Task prompt: Please take the records that follow and repeat exactly the lines starting with the line with "exact smoothMix_silent hc" and going on through the line with "by rwa [hsame]⟩".

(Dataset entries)
-- ==== Sys2Proof/Tests/Slice0.lean ====
section
/-! SUPPORT. Tests on fixed values: ill-formed terms refused, one decoded word and one or two steps for each instruction,
faults and boundaries, and for each statement with hypotheses a state that meets them. The expected values are the
spec's own: the vectors of spec/95_test_vectors.md and the Examples of the rules. -/

namespace Sys2Proof.Tests

open Sys2Proof.Machine

/-! ## Ill-formed terms are refused -/

theorem test_wf_group0_has_no_zpY : Instr.wf (.ora .byte 0 (.mem (.zpY 0 ⟨.g3 .z0, .byte⟩))) = false := by decide
theorem test_wf_byte_immediate : Instr.wf (.lda .byte 0 (.imm 256)) = false := by decide
theorem test_wf_sta_has_no_ind : Instr.wf (.sta .long 0 (.ind 0)) = false := by decide
theorem test_wf_group1_has_no_zpIndX : Instr.wf (.asl .long (.mem (.zpIndX 0 ⟨.g3 .z0, .byte⟩))) = false := by decide
theorem test_wf_byte_displacement : Instr.wf (.bne .byte 128) = false := by decide
theorem test_wf_bit_has_no_absX : Instr.wf (.bit .byte 0 (.absX 0 ⟨.g3 .z0, .byte⟩)) = false := by decide
theorem test_wf_jmp_has_no_zp : Instr.wf (.jmp (.zp 0)) = false := by decide
theorem test_wf_jsr_has_no_ind : Instr.wf (.jsr (.ind 0)) = false := by decide
theorem test_wf_ldx_has_no_zpX : Instr.wf (.ldx .long 0 (.mem (.zpX 0 ⟨.g3 .z0, .byte⟩))) = false := by decide
theorem test_wf_ldx_has_no_acc : Instr.wf (.ldx .long 0 (.acc (.a 0))) = false := by decide
theorem test_wf_stx_has_no_zpX : Instr.wf (.stx .long 0 (.zpX 0 ⟨.g3 .z0, .byte⟩)) = false := by decide
theorem test_wf_ldy_has_no_indX : Instr.wf (.ldy .long 0 (.mem (.indX 0 ⟨.g3 .z0, .byte⟩))) = false := by decide
theorem test_wf_sty_has_no_zpY : Instr.wf (.sty .long 0 (.zpY 0 ⟨.g3 .z0, .byte⟩)) = false := by decide
theorem test_wf_cpx_has_no_zpX : Instr.wf (.cpx .long 0 (.mem (.zpX 0 ⟨.g3 .z0, .byte⟩))) = false := by decide
theorem test_wf_count_is_not_0 : Instr.wf (.dex .byte 0 (.file 0)) = false := by decide
theorem test_wf_count_is_not_9 : Instr.wf (.ins .byte 9 .sp) = false := by decide
theorem test_wf_byte_push : Instr.wf (.psh .byte 256 (.g3 .sp)) = false := by decide
theorem test_wf_byte_pop : Instr.wf (.pop .byte 256 (.g3 .sp)) = false := by decide
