-- ==== Sys2Proof/Machine/Step.lean ====
section
/-! DEFINITION. The step of the machine, and the placing of an instruction as the next one it runs. -/

namespace Sys2Proof.Machine

/-- One step: the oldest host event, performed completely (R70). -/
def step (s : State) : Host.Outcome State Fault Refusal := stepHost s

/-- `s` with the write of an opcode-table word to CMD as the very next host event. The core fetches no instructions (R28, R75): a command comes from the host, and this is the host writing it (notes/assumptions/1.md). -/
def State.withFetchWord (s : State) (nbits w : Nat) : State :=
  { s with host := commandEvent s.cfg (tableWord nbits w) :: s.host }

end Sys2Proof.Machine
end

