/-- A clamp leaves what it has clamped as it is, when its bounds are in order. -/
theorem fclamp_fclamp {lo hi : F32} (hlo : flt lo lo = false) (hhi : flt hi hi = false)
    (horder : flt hi lo = false) (v : F32) : fclamp (fclamp v lo hi) lo hi = fclamp v lo hi := by
  cases hbelow : flt v lo
  · cases habove : flt hi v
    · rw [fclamp_inside hbelow habove, fclamp_inside hbelow habove]
    · rw [fclamp_above hbelow habove, fclamp_inside horder hhi]
  · rw [fclamp_below hbelow, fclamp_inside hlo horder]

/-- MIX clamps a parameter that `ParamRead` has clamped to the same range (R110, R210). -/
theorem mixTarget_paramRead (c : Cfg) (s : State) (st : Stage) :
    mixTarget c (s.paramRead st .mixPct) = mixTarget c (s.paramReg st .mixPct) :=
  congrArg (fdiv c · lit100) (fclamp_fclamp (by decide) (by decide) (by decide) _)

/-- Settles O56: the ratio is at +0.0, at which the crossfade gives the dry input. -/
theorem mixZeroIsDry : Obligations.MixZeroIsDry := by
  intro ch st s hprep hc hsin hcos hmixc hprimed hunprimed hmix hwet hdry
  have hnan := isNaN32_left_of_fle hmix
  have hratio : smoothMix s.cfg s.eng (mixTarget s.cfg (s.paramRead st .mixPct)) (s.inst ch st).mix = lit0 := by
    rw [mixTarget_paramRead]
    exact smoothMix_silent hc hmixc (isZero32_mixTarget s.cfg hmix) hprimed hunprimed
  have hmixed : moduleOf s (.mixSample ch st) (s.inst ch st) =
      ({ s.inst ch st with mix := ⟨lit0, true⟩ }, crossfade s.cfg lit0 s.a0 s.a1) := by
    rw [← hratio]
    rfl
  refine ⟨_, exec_mixSample ch hprep hnan, ?_⟩
  rw [State.sampled, hmixed]
  refine ⟨by simp, ?_⟩
  rw [State.setResult_result]
  rcases crossfade_silent hc hsin hcos hdry hwet with hsame | ⟨hzero, hdryZero⟩
  · exact ⟨fun _ => hsame, fun h => by rwa [hsame]⟩
  · exact ⟨fun h => absurd (hdryZero.symm.trans h) (by decide), fun _ => hzero⟩

end Sys2Proof.Machine
end

section
/-! The stage on a prepared core, ENGINE by the modes of CTRL, and what a block makes of them (R231 to R240). -/

namespace Sys2Proof.Machine

/-! ## STAGE_SAMPLE on a prepared core -/

/-- STAGE_SAMPLE on a prepared core none of whose stage parameters is a NaN runs STAGE on its own instance (R233). -/
theorem exec_stageSample {s : State} {st : Stage} (ch : Channel) (hprep : s.eng.prep = true)
    (hparams : ∀ p, isNaN32 (s.paramReg st p) = false) :
    exec (.stageSample ch st) s = .next (s.sampled ch st (.stageSample ch st)) :=
  exec_sampled (by simp [instanceInstrs]) hprep (by simp [faultOf, usedParams, State.holdsNaN, hparams])

/-- Settles O32: STAGE run on the instance, the chain of its units written out. -/
theorem stageResult : Obligations.StageResult := by
  intro ch st s hprep hparams c g P r1 r2 r3 r4 r5 r6
  have hstage : moduleOf s (.stageSample ch st) (s.inst ch st) = r6 := rfl
  rw [exec_stageSample ch hprep hparams, State.sampled, hstage]

/-! ## ENGINE by its modes -/

section
variable (c : Cfg) (g : Engine) (ch : Channel) {b : BlockRun} (x : F32) (pair : Inst × Inst)

/-- Bypassed, ENGINE is the soft clip (R236). -/
theorem engineSample_bypassed (hbyp : b.byp = true) :
    engineSample c g ch b x pair = (pair, softclip c x) :=
  if_pos hbyp

/-- In standard mode ENGINE is stage 1 and the soft clip (R235). -/
theorem engineSample_standard (hbyp : b.byp = false) (hcasc : b.casc = false) :
    engineSample c g ch b x pair =
      (((stage c g ch .one x b.p1 pair.1).1, pair.2), softclip c (stage c g ch .one x b.p1 pair.1).2) := by
  rw [engineSample, hbyp, hcasc]
  rfl

/-- In cascaded mode ENGINE is stage 1, stage 2 and one soft clip (R237). -/
theorem engineSample_cascaded (hbyp : b.byp = false) (hcasc : b.casc = true) :
    engineSample c g ch b x pair =
      (((stage c g ch .one x b.p1 pair.1).1,
        (stage c g ch .two (stage c g ch .one x b.p1 pair.1).2 b.p2 pair.2).1),
       softclip c (stage c g ch .two (stage c g ch .one x b.p1 pair.1).2 b.p2 pair.2).2) := by
  rw [engineSample, hbyp, hcasc]
  rfl

/-- Without cascade ENGINE leaves stage 2, bypassed or not (R238). -/
theorem engineSample_stageTwo_of_not_cascaded (hcasc : b.casc = false) :
    (engineSample c g ch b x pair).1.2 = pair.2 := by
  cases hbyp : b.byp with
  | true => rw [engineSample_bypassed c g ch x pair hbyp]
  | false => rw [engineSample_standard c g ch x pair hbyp hcasc]

end

/-- Settles O38: one case per mode. -/
theorem engineSampleCases : Obligations.EngineSampleCases := fun c g ch _ x I1 I2 =>
  ⟨engineSample_bypassed c g ch x (I1, I2), engineSample_standard c g ch x (I1, I2),
    engineSample_cascaded c g ch x (I1, I2)⟩

/-! ## A bypassed block -/

/-- Bypassed, a channel's samples are soft-clipped one by one and its instances stay (R236). -/
theorem runChannel_bypassed (c : Cfg) (g : Engine) (ch : Channel) {b : BlockRun} (hbyp : b.byp = true)
    (pair : Inst × Inst) : ∀ xs, runChannel c g ch b xs pair = (pair, xs.map (softclip c))
  | [] => rfl
  | x :: xs => by
    rw [runChannel, engineSample_bypassed c g ch x pair hbyp, runChannel_bypassed c g ch hbyp pair xs]
    rfl

/-- Bypassed, a block of legal length meets no fault condition: it uses no parameter (R240, R275). -/
theorem faultOf_processBlock_bypassed {s : State} (hprep : s.eng.prep = true) (hbyp : s.bypass = true)
    (hlen : s.blockLen.toNat ≤ s.eng.maxb.toNat) : faultOf .processBlock s = none := by
  have hlimit : ¬ s.blockLimit < s.blockLen.toNat := by
    rw [State.blockLimit, if_pos hprep]
    exact hlen.not_gt
  rw [faultOf_processBlock, if_neg hlimit, hbyp, Bool.not_true, Bool.false_and, Bool.and_false]
  rfl

/-- Settles O39: the block runs ENGINE over each channel's samples, and bypassed ENGINE is the soft clip. -/
theorem bypassedBlock : Obligations.BypassedBlock := by
  intro s hlegal hinstalled hwf hprep hbyp hlen
  obtain ⟨t, hexec, hchannels, hbytes, herr, -⟩ := blockRunsBothChannels s hlegal hinstalled hwf hprep
    (faultOf_processBlock_bypassed hprep hbyp hlen)
  simp only [runChannel_bypassed, hbyp] at hchannels
  refine ⟨t, hexec, fun ch st => ?_, fun ch i hi => ?_, hbytes, herr⟩
  · obtain ⟨hone, htwo, -⟩ := hchannels ch
    cases st with
    | one => exact hone
    | two => exact htwo
  · obtain ⟨-, -, hwords⟩ := hchannels ch
    rw [State.samples, State.samples, List.map_map] at hwords
    exact List.map_inj_left.mp hwords i (List.mem_range.mpr hi)

/-! ## A block in standard mode -/

section
variable {b : BlockRun} (hcasc : b.casc = false)
include hcasc

theorem inst_two_sampleStep (ch : Channel) (i : Nat) (s : State) (ch' : Channel) :
    (sampleStep b ch i s).inst ch' .two = s.inst ch' .two := by
  rw [inst_sampleStep]
  split_ifs with hch
  · rw [ofStage_two, sampleResult, engineSample_stageTwo_of_not_cascaded _ _ _ _ _ hcasc, hch]
  · rfl

theorem inst_two_channelLoop (ch : Channel) (k i : Nat) (s : State) (ch' : Channel) :
    (channelLoop b ch k i s).inst ch' .two = s.inst ch' .two :=
  channelLoop_field (·.inst ch' .two) b ch (fun j t => inst_two_sampleStep hcasc ch j t ch') k i s

end

/-- Settles O40: no sample of the block reaches stage 2, and a block that faults or is passed through changes no instance. -/
theorem standardModeFreezesStageTwo : Obligations.StandardModeFreezesStageTwo := by
  intro s t hexec hmode ch
  have hcasc : s.snapshot.casc = false := hmode
  cases CommandEffect.of_exec hexec with
  | fault _ => rw [inst_raiseFault]
  | blockPassed _ => rfl
  | blockRun _ _ _ =>
    rw [State.blockProcessed, inst_two_channelLoop hcasc, inst_two_channelLoop hcasc]
  | passed hi _ => simp [instanceInstrs] at hi
  | sampled hi _ _ => simp [instanceInstrs] at hi

end Sys2Proof.Machine
end

section
/-! PREPARE and RESET: every command completes, the capacity of a sample rate and the rates it makes legal, and RESET as a PREPARE with the installed operands (R250 to R257, R271). -/

namespace Sys2Proof.Machine

/-- Settles O21: the next state is the one its effect describes. -/
theorem everyCommandCompletes : Obligations.EveryCommandCompletes := fun i s =>
  (exec_effect i s).imp fun _ heffect => heffect.1

/-! ## The capacity of a sample rate -/

/-- Rounding up by adding the divisor less 1 before dividing. -/
theorem ceil_quotient (n : ℕ) {d : ℕ} (hd : 0 < d) : ⌈(n : ℚ) / d⌉ = ((n + (d - 1)) / d : ℕ) := by
  have hd' : (0 : ℚ) < d := by exact_mod_cast hd
  have hdiv := Nat.div_add_mod (n + (d - 1)) d
  have hmod := Nat.mod_lt (n + (d - 1)) hd
  generalize (n + (d - 1)) / d = q at hdiv ⊢
  have hbelow : d * q < n + d := by omega
  have habove : n ≤ d * q := by omega
  rw [Int.ceil_eq_iff, Int.cast_natCast, lt_div_iff₀ hd', div_le_iff₀ hd']
  have hbelow' : (d : ℚ) * q < n + d := by exact_mod_cast hbelow
  have habove' : (n : ℚ) ≤ d * q := by exact_mod_cast habove
  constructor <;> linarith

theorem value64_eq_quotient (x : F64) : value64 x =
    signFactor x.msb * ((binary64.units (unpack64 x).mag : ℚ) / (2 ^ 1074 : ℕ)) := by
  rw [value64_eq, FloatFormat.signedValue, Nat.cast_pow, Nat.cast_ofNat]
  rfl

theorem msb_eq_false_of_value64_pos {x : F64} (h : 0 < value64 x) : x.msb = false := by
  cases hsign : x.msb
  · rfl
  · have hquotient : 0 ≤ (binary64.units (unpack64 x).mag : ℚ) / (2 ^ 1074 : ℕ) := by positivity
    rw [value64_eq_quotient, hsign, signFactor_true] at h
    linarith

/-- CAPACITY of a non-negative rate is the exact ceiling of R252. -/
theorem capacityOf_eq_ceil {fs : F64} (hsign : fs.msb = false) :
    (capacityOf fs : ℤ) = ⌈3 * value64 fs / 10⌉ + 4 := by
  have hone : 0 < 2 ^ 1074 := by positivity
  rw [capacityOf_eq, value64_eq_quotient, hsign, signFactor_false, one_mul]
  generalize binary64.units (unpack64 fs).mag = u
  generalize 2 ^ 1074 = one at hone ⊢
  have hquotient : 3 * ((u : ℚ) / (one : ℕ)) / 10 = ((3 * u : ℕ) : ℚ) / (10 * one : ℕ) := by
    push_cast
    rw [mul_div_assoc', div_div, mul_comm (one : ℚ) 10]
  rw [hquotient, ceil_quotient _ (by omega), Nat.cast_add, Nat.cast_ofNat]

/-- The rates of R251, by value: one above 16000 is not negative, so its capacity is the ceiling. -/
theorem rateLegal_iff_value {c : Cfg} {fs : F64} : rateLegal c fs = true ↔
    isFinite64 fs = true ∧ 16000 < value64 fs ∧ ⌈3 * value64 fs / 10⌉ + 4 ≤ (c.delayRamWords : ℤ) := by
  rw [rateLegal_iff]
  refine and_congr_right fun hfinite => ?_
  rw [dlt_eq_true_iff (by decide) hfinite, value64_dbl16000]
  refine and_congr_right fun habove => ?_
  rw [← capacityOf_eq_ceil (msb_eq_false_of_value64_pos (by linarith)), Nat.cast_le]

/-- Settles O52: the ceiling, the legal rates by their value, and the examples of R252 computed. -/
theorem capacityAndLegalRates : Obligations.CapacityAndLegalRates :=
  ⟨fun _ _ hsign => capacityOf_eq_ceil hsign, fun _ _ => rateLegal_iff_value, by decide +kernel⟩

/-! ## CLEAR and RESET -/

theorem exec_reset (s : State) : exec .reset s = .next s.cleared := rfl

/-- CLEAR leaves nothing of the history for a second CLEAR to change (R253). -/
@[simp] theorem clearInst_clearInst (c : Cfg) (I : Inst) : clearInst c (clearInst c I) = clearInst c I := rfl

@[simp] theorem State.cleared_cleared (s : State) : s.cleared.cleared = s.cleared := by
  simp [State.cleared, State.mapInst]

/-- Settles O35: the state is `State.cleared` written out, and clearing it again changes nothing. -/
theorem resetResult : Obligations.ResetResult := by
  intro s fresh t
  have hcleared : t = s.cleared := rfl
  rw [hcleared, exec_reset, exec_reset, State.cleared_cleared]
  exact ⟨rfl, rfl⟩

/-! ## RESET as a PREPARE with the installed operands -/

/-- PREPARE clears an instance and installs the coefficients (R250); where they stand already, it only clears. -/
theorem prepareInst_of_aa {c : Cfg} {aa : Coeffs} {I : Inst} (haa : I.flt.aa = aa) :
    prepareInst c aa I = clearInst c I := by
  rw [prepareInst, ← haa]
  rfl

theorem State.mapInst_congr {s : State} {f g : Inst → Inst}
    (h : ∀ ch st, f (s.inst ch st) = g (s.inst ch st)) : s.mapInst f = s.mapInst g := by
  have h00 : f s.i00 = g s.i00 := h .left .one
  have h01 : f s.i01 = g s.i01 := h .left .two
  have h10 : f s.i10 = g s.i10 := h .right .one
  have h11 : f s.i11 = g s.i11 := h .right .two
  rw [State.mapInst, State.mapInst, h00, h01, h10, h11]

/-- The engine state of a prepared core is what PREPARE makes of operands that passed its checks (R254). -/
theorem EngineInstalled.of_prepared {s : State} (h : EngineInstalled s) (hprep : s.eng.prep = true) :
    rateLegal s.cfg s.eng.fs = true ∧ blockSizeLegal s.cfg s.eng.maxb = true ∧
      s.eng = preparedEngine s.cfg s.eng.fs s.eng.maxb := by
  rcases h with ⟨hpower, -⟩ | ⟨-, hinstalled⟩
  · rw [hprep] at hpower; cases hpower
  · exact hinstalled

section
variable {s : State} (hinstalled : EngineInstalled s) (hprep : s.eng.prep = true)
  (hrate : s.sampleRateOperand = s.eng.fs) (hsize : s.a2 = s.eng.maxb)
include hinstalled hprep hrate hsize

theorem faultOf_prepare_installed : faultOf .prepare s = none := by
  obtain ⟨hrateLegal, hsizeLegal, -⟩ := hinstalled.of_prepared hprep
  rw [faultOf_prepare, hrate, hsize, hrateLegal, hsizeLegal]
  rfl

/-- Both clear the history and ERR; the engine state and coefficients PREPARE installs stand already (R257). -/
theorem prepared_eq_cleared (htuned : FiltersTuned s) : s.prepared = s.cleared := by
  obtain ⟨-, -, heng⟩ := hinstalled.of_prepared hprep
  have hinst : s.mapInst (prepareInst s.cfg (lowpass s.cfg s.eng.fs dbl5000)) =
      s.mapInst (clearInst s.cfg) :=
    State.mapInst_congr fun ch st => prepareInst_of_aa (htuned hprep ch st).1
  rw [State.prepared, State.cleared, hrate, hsize, hinst, ← heng]
  rfl

end

/-- Settles O36: PREPARE meets no fault condition, and leaves the state RESET leaves. -/
theorem resetActsAsReprepare : Obligations.ResetActsAsReprepare := by
  intro s hinstalled htuned hprep hrate hsize
  refine ⟨s.cleared, ?_, exec_reset s⟩
  rw [exec_prepare_faultOf, faultOf_prepare_installed hinstalled hprep hrate hsize,
    ← prepared_eq_cleared hinstalled hprep hrate hsize htuned]
  rfl

end Sys2Proof.Machine
end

Answer below:
    exact smoothMix_silent hc hmixc (isZero32_mixTarget s.cfg hmix) hprimed hunprimed
  have hmixed : moduleOf s (.mixSample ch st) (s.inst ch st) =
      ({ s.inst ch st with mix := ⟨lit0, true⟩ }, crossfade s.cfg lit0 s.a0 s.a1) := by
    rw [← hratio]
    rfl
  refine ⟨_, exec_mixSample ch hprep hnan, ?_⟩
  rw [State.sampled, hmixed]
  refine ⟨by simp, ?_⟩
  rw [State.setResult_result]
  rcases crossfade_silent hc hsin hcos hdry hwet with hsame | ⟨hzero, hdryZero⟩
  · exact ⟨fun _ => hsame, fun h => by rwa [hsame]⟩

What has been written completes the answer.